| EXERCISE DESCRIPTION |
Once the line containing "ends (exec c (withR r))" is found in the records below, return it and each following line exactly, up to and including the line containing "theorem test_wellFormed_nop : wellFormed", and nothing else.

| RECORDS SHOWN |
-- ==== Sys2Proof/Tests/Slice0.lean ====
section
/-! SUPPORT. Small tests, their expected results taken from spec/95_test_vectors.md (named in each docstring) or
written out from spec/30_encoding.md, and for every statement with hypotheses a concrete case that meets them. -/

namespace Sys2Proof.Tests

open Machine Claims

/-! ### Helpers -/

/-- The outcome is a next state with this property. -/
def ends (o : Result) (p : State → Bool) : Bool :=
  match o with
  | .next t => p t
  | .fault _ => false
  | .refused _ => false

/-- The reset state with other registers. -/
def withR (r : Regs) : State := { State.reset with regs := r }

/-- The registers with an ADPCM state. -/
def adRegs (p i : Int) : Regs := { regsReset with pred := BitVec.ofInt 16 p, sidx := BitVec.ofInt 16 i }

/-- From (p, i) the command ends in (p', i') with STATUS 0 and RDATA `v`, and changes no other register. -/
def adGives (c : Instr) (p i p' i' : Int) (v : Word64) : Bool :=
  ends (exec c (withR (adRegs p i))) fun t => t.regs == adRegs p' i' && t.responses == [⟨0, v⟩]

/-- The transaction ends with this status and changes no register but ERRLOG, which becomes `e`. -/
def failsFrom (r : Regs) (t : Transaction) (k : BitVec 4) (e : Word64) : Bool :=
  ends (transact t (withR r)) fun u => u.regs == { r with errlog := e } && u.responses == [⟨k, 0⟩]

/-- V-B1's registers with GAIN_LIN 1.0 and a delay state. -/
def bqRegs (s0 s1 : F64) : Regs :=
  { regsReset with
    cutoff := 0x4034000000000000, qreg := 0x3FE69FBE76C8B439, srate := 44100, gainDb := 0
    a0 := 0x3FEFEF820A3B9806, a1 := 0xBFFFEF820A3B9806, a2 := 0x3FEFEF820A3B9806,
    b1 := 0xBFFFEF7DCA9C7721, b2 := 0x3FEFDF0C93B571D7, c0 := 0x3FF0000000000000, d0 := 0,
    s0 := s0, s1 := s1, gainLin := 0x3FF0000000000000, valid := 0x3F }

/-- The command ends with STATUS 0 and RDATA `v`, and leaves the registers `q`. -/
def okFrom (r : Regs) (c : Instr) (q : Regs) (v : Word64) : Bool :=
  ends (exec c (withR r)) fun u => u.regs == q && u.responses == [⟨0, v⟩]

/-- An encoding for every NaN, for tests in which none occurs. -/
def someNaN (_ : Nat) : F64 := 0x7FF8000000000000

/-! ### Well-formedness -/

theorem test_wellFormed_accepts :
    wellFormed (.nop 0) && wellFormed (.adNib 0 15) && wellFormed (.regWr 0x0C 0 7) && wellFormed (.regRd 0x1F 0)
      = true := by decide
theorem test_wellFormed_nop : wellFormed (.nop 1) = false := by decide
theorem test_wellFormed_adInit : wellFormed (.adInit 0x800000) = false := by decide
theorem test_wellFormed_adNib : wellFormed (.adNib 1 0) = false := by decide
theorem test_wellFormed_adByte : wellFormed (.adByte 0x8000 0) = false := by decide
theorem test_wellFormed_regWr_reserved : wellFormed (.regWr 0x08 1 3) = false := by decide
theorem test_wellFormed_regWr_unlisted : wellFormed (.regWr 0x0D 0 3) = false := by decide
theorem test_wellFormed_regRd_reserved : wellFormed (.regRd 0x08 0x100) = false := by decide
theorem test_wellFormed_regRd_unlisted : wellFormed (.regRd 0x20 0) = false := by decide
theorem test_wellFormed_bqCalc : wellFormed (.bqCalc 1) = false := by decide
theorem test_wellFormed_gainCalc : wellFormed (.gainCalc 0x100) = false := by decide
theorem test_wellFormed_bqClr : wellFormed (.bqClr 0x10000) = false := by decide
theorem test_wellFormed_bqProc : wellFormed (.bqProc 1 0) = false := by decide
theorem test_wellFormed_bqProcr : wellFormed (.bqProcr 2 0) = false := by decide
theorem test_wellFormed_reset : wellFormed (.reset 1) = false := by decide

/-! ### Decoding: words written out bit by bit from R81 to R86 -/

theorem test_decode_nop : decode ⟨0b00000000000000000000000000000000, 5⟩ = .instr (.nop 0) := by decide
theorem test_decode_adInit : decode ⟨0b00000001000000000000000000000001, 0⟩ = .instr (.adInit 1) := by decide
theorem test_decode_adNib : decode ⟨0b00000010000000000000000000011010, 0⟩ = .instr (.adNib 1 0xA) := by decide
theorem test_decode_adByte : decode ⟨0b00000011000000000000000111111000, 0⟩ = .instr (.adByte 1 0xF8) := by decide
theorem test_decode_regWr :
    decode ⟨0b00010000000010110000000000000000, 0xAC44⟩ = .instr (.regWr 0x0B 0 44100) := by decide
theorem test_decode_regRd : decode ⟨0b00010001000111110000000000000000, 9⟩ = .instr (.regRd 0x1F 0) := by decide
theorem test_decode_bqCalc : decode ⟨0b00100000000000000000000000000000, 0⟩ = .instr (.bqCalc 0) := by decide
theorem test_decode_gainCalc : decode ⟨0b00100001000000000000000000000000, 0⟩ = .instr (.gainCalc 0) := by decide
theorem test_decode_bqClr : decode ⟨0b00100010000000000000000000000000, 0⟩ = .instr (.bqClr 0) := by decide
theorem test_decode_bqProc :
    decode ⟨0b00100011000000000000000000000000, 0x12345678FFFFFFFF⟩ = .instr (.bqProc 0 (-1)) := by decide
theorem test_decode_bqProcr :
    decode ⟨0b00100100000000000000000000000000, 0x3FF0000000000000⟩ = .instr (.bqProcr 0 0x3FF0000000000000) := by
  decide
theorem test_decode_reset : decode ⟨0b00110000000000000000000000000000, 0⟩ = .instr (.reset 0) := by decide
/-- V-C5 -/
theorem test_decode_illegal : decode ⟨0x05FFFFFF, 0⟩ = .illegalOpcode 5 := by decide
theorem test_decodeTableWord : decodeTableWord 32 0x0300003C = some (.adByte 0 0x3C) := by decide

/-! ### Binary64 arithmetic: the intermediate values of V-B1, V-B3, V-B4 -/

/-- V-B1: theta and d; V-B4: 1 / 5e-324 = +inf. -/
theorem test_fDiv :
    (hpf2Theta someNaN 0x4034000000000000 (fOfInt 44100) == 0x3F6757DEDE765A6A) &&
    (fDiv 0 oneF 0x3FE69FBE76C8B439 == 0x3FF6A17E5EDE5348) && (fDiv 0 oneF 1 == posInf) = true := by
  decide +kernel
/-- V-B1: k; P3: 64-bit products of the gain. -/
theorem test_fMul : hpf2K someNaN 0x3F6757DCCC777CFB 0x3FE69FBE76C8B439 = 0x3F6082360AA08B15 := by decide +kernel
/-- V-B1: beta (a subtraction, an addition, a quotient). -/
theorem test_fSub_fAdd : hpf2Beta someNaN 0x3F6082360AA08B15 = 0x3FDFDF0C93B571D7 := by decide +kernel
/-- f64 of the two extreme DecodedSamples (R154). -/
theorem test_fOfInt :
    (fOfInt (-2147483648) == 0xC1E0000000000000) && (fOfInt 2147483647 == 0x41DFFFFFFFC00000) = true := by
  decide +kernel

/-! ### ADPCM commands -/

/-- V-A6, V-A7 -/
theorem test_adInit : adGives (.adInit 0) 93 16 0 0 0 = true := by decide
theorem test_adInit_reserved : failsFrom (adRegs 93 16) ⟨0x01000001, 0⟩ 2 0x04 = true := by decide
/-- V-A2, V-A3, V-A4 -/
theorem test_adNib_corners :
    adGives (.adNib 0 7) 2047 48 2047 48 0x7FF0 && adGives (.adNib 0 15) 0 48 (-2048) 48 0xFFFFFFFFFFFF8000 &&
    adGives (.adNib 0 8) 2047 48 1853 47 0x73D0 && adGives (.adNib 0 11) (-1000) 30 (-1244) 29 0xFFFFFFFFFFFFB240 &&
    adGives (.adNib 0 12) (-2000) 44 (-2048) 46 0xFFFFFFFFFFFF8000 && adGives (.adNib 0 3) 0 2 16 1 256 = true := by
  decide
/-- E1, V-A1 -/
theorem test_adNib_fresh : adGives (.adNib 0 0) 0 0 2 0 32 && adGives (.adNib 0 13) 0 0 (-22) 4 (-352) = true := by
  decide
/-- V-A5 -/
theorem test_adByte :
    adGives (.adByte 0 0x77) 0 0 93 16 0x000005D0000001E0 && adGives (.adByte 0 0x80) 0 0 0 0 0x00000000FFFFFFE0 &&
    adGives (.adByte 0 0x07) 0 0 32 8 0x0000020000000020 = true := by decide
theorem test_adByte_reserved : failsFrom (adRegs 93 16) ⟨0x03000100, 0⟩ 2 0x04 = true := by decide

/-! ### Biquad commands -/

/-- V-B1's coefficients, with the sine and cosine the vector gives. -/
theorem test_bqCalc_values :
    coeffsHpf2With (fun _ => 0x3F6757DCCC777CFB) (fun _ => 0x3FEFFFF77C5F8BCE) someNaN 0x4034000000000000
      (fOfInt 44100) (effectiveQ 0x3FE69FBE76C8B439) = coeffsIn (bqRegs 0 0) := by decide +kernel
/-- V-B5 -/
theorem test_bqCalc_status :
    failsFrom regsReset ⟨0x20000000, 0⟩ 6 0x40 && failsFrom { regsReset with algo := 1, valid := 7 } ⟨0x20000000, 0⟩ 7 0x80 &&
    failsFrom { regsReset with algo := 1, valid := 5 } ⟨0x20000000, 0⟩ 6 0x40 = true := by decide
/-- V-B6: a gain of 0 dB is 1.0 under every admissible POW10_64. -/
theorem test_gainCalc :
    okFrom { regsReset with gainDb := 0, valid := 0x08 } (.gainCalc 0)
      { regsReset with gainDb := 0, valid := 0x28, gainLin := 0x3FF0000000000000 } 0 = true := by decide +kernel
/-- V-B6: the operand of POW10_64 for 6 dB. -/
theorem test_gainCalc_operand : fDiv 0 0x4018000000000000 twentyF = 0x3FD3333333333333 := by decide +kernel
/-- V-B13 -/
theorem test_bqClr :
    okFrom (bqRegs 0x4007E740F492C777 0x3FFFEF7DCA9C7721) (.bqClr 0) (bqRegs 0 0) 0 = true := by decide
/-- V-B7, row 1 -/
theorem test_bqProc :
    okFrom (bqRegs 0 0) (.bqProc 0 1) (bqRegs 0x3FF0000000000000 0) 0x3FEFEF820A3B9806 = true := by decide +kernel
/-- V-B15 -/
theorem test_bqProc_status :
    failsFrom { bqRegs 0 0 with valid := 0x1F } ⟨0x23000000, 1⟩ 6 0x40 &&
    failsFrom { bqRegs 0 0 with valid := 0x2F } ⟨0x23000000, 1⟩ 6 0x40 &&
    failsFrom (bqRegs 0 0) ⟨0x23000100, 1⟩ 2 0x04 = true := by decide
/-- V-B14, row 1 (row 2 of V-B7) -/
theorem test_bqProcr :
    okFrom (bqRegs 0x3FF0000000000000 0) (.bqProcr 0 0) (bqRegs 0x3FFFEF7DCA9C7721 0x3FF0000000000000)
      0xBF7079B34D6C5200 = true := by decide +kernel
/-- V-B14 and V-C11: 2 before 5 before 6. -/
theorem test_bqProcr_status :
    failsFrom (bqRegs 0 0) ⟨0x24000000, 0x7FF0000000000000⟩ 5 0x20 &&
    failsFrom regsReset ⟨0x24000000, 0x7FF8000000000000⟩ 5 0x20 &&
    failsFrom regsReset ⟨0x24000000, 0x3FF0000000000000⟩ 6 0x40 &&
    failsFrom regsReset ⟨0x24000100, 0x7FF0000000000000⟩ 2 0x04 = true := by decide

| PROBLEM SOLUTION |
  ends (exec c (withR r)) fun u => u.regs == q && u.responses == [⟨0, v⟩]

/-- An encoding for every NaN, for tests in which none occurs. -/
def someNaN (_ : Nat) : F64 := 0x7FF8000000000000

/-! ### Well-formedness -/

theorem test_wellFormed_accepts :
    wellFormed (.nop 0) && wellFormed (.adNib 0 15) && wellFormed (.regWr 0x0C 0 7) && wellFormed (.regRd 0x1F 0)
      = true := by decide
theorem test_wellFormed_nop : wellFormed (.nop 1) = false := by decide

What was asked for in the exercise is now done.